### Available records

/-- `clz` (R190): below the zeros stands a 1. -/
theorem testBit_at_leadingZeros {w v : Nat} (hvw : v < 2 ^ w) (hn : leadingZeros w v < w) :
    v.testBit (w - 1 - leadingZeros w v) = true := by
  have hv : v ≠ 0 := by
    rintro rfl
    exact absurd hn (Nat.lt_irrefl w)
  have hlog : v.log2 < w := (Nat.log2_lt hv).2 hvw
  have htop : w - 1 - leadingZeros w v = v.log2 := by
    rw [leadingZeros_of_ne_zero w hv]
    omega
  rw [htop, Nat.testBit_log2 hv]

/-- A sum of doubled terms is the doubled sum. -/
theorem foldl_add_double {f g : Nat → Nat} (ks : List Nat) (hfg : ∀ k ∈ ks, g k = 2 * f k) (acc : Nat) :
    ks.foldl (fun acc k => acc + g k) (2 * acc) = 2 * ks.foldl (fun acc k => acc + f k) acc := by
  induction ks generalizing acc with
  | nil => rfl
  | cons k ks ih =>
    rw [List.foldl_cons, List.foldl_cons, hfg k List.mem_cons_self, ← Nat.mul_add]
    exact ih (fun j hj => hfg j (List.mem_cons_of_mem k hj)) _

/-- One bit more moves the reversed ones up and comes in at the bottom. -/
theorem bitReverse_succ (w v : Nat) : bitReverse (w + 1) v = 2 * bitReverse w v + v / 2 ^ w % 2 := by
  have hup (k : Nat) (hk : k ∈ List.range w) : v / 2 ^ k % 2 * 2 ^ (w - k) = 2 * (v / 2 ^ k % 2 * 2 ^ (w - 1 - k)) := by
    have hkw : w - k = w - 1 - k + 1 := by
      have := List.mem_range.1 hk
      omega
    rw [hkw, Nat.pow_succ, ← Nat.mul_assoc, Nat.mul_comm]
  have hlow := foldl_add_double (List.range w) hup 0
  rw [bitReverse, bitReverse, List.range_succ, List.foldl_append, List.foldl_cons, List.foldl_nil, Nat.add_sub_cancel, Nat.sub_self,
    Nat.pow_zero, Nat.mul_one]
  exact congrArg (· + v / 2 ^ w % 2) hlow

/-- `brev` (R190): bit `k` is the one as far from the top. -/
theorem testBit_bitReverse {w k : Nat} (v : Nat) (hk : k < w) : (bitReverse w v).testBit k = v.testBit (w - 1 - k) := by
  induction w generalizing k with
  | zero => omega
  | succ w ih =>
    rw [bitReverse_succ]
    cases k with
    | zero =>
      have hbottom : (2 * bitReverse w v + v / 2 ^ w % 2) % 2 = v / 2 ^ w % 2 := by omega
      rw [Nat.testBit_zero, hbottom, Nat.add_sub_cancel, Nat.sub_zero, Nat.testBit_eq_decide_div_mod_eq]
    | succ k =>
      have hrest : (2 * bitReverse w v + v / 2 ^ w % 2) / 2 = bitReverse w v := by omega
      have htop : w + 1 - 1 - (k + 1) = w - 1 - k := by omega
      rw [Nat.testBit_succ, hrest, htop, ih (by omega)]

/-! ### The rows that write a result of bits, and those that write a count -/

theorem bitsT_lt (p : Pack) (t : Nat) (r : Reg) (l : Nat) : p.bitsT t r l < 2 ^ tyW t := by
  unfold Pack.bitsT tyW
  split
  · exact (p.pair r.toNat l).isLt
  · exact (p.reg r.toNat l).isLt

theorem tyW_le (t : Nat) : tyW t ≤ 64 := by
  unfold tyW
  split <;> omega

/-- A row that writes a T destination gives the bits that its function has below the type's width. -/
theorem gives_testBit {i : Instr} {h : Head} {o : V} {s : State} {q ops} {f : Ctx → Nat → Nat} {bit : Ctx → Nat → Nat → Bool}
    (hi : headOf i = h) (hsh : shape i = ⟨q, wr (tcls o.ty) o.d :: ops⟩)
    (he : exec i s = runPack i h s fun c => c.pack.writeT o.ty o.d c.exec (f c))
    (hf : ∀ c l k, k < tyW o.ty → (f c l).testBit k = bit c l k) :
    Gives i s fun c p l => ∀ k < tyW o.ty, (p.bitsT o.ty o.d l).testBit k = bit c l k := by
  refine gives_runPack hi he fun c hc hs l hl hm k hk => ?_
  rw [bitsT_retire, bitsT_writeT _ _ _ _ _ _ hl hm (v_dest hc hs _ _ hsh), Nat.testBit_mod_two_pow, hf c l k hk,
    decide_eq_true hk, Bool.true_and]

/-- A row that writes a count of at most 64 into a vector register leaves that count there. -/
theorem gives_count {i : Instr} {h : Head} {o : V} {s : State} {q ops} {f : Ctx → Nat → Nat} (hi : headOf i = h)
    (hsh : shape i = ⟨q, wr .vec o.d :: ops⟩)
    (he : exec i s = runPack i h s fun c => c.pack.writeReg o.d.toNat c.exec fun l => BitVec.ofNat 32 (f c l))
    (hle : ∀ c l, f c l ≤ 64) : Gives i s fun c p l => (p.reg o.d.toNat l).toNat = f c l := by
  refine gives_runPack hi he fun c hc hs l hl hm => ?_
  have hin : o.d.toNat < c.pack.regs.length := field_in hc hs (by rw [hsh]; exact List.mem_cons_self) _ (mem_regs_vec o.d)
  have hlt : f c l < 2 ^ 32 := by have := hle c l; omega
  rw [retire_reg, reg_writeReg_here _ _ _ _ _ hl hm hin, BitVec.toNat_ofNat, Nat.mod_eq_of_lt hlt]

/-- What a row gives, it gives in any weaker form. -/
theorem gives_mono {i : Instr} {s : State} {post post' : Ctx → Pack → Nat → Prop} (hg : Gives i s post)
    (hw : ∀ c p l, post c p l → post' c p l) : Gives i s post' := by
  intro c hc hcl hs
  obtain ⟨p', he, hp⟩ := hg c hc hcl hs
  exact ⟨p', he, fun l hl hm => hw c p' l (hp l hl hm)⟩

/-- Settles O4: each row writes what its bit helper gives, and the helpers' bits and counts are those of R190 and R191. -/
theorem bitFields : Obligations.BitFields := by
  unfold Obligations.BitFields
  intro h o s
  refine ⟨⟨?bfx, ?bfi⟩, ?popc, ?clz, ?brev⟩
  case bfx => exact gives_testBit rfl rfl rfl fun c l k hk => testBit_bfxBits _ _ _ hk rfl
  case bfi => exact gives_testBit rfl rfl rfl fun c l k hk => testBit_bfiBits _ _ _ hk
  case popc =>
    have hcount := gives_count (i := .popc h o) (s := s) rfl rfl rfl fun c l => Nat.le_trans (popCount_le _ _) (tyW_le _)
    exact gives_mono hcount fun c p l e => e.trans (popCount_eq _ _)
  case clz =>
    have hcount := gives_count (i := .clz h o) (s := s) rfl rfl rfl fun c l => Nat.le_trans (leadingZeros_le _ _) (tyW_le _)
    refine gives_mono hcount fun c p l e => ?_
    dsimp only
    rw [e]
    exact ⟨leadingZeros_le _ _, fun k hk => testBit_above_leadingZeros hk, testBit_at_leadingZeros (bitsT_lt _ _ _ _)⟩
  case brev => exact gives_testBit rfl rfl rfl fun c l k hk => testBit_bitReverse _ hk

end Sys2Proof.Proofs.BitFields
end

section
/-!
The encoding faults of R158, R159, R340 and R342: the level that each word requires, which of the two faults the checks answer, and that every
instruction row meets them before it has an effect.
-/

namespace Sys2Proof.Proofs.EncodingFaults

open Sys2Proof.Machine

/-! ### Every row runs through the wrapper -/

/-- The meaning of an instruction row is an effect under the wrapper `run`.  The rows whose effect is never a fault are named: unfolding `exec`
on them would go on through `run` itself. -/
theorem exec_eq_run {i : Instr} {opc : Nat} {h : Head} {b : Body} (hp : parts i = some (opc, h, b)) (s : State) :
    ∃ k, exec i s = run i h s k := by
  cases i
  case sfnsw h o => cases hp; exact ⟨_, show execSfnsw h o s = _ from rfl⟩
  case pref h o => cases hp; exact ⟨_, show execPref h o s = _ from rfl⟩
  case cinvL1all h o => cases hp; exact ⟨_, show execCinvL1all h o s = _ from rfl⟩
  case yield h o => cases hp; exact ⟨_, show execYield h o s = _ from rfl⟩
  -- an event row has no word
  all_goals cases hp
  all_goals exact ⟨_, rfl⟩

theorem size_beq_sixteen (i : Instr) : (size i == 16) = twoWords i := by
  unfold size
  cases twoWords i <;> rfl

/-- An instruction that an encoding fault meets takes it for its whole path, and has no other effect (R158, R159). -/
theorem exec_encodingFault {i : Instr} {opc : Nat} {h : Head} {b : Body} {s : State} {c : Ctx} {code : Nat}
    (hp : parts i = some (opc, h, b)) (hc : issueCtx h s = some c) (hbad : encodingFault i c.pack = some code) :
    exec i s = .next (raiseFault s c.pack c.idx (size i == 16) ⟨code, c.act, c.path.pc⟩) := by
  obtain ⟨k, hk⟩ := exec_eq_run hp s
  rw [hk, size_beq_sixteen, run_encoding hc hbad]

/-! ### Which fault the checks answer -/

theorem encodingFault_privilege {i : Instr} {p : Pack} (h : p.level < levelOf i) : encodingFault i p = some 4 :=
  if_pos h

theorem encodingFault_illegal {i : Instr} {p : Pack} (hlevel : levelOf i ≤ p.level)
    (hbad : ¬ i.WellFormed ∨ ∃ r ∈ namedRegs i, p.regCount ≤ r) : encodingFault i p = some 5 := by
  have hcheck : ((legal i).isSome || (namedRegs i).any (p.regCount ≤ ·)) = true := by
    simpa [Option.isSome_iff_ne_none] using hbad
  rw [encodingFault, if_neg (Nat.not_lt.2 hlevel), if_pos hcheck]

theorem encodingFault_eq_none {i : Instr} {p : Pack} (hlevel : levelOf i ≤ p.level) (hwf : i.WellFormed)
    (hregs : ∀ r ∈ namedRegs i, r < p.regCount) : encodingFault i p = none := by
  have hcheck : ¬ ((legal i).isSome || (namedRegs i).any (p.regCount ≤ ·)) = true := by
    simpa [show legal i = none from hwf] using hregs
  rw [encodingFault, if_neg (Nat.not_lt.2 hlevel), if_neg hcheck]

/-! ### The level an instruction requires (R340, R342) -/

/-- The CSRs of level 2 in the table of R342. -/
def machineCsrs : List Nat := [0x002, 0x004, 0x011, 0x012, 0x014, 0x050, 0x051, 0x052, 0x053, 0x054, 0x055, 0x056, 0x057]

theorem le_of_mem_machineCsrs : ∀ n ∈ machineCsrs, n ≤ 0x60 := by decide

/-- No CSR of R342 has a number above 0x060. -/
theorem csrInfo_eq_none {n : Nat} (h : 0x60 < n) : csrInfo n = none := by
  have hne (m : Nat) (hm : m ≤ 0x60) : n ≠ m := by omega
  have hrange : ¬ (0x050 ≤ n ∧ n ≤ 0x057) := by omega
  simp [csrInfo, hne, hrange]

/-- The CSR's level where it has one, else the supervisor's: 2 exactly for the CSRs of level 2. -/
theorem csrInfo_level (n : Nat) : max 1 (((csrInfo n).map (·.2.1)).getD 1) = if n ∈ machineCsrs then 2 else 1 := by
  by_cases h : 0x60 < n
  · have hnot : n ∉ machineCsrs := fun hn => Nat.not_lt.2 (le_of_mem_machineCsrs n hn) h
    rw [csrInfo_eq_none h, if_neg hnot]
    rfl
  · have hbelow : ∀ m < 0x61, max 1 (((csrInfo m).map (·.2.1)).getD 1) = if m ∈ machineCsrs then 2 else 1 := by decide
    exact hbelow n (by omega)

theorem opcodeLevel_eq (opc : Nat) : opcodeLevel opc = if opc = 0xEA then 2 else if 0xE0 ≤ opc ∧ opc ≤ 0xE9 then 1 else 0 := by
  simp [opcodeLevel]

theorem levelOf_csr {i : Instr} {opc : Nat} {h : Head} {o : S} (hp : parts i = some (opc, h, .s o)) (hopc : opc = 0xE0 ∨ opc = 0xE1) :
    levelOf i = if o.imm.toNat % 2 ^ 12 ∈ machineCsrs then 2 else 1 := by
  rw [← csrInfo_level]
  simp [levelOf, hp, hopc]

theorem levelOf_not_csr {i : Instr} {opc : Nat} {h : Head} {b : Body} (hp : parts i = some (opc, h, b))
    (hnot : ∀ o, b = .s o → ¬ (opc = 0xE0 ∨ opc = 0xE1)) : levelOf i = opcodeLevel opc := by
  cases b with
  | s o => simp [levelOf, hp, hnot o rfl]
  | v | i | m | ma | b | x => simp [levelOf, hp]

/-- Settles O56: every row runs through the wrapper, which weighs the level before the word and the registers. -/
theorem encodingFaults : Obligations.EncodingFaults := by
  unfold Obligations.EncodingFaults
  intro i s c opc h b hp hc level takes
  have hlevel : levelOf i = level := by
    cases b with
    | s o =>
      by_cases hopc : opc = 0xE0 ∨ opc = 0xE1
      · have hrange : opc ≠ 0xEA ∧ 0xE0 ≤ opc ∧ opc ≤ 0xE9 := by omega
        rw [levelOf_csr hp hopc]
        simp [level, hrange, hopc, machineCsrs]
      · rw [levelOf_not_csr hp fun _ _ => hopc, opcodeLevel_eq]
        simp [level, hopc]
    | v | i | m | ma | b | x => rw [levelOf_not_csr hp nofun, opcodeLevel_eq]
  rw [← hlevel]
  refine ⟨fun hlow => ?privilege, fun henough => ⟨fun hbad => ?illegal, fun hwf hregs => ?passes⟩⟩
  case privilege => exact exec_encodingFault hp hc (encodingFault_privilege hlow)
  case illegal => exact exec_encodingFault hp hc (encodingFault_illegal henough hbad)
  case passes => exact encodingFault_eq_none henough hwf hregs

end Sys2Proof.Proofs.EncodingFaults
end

######

The assignment is to restate, word for word, each line from the one containing "unfold Obligations.EncodingFaults" through the final line of the material above.

• Reply to the task
  unfold Obligations.EncodingFaults
  intro i s c opc h b hp hc level takes
  have hlevel : levelOf i = level := by
    cases b with
    | s o =>
      by_cases hopc : opc = 0xE0 ∨ opc = 0xE1
      · have hrange : opc ≠ 0xEA ∧ 0xE0 ≤ opc ∧ opc ≤ 0xE9 := by omega
        rw [levelOf_csr hp hopc]
        simp [level, hrange, hopc, machineCsrs]
      · rw [levelOf_not_csr hp fun _ _ => hopc, opcodeLevel_eq]
        simp [level, hopc]
    | v | i | m | ma | b | x => rw [levelOf_not_csr hp nofun, opcodeLevel_eq]
  rw [← hlevel]
  refine ⟨fun hlow => ?privilege, fun henough => ⟨fun hbad => ?illegal, fun hwf hregs => ?passes⟩⟩
  case privilege => exact exec_encodingFault hp hc (encodingFault_privilege hlow)
  case illegal => exact exec_encodingFault hp hc (encodingFault_illegal henough hbad)
  case passes => exact encodingFault_eq_none henough hwf hregs

end Sys2Proof.Proofs.EncodingFaults
end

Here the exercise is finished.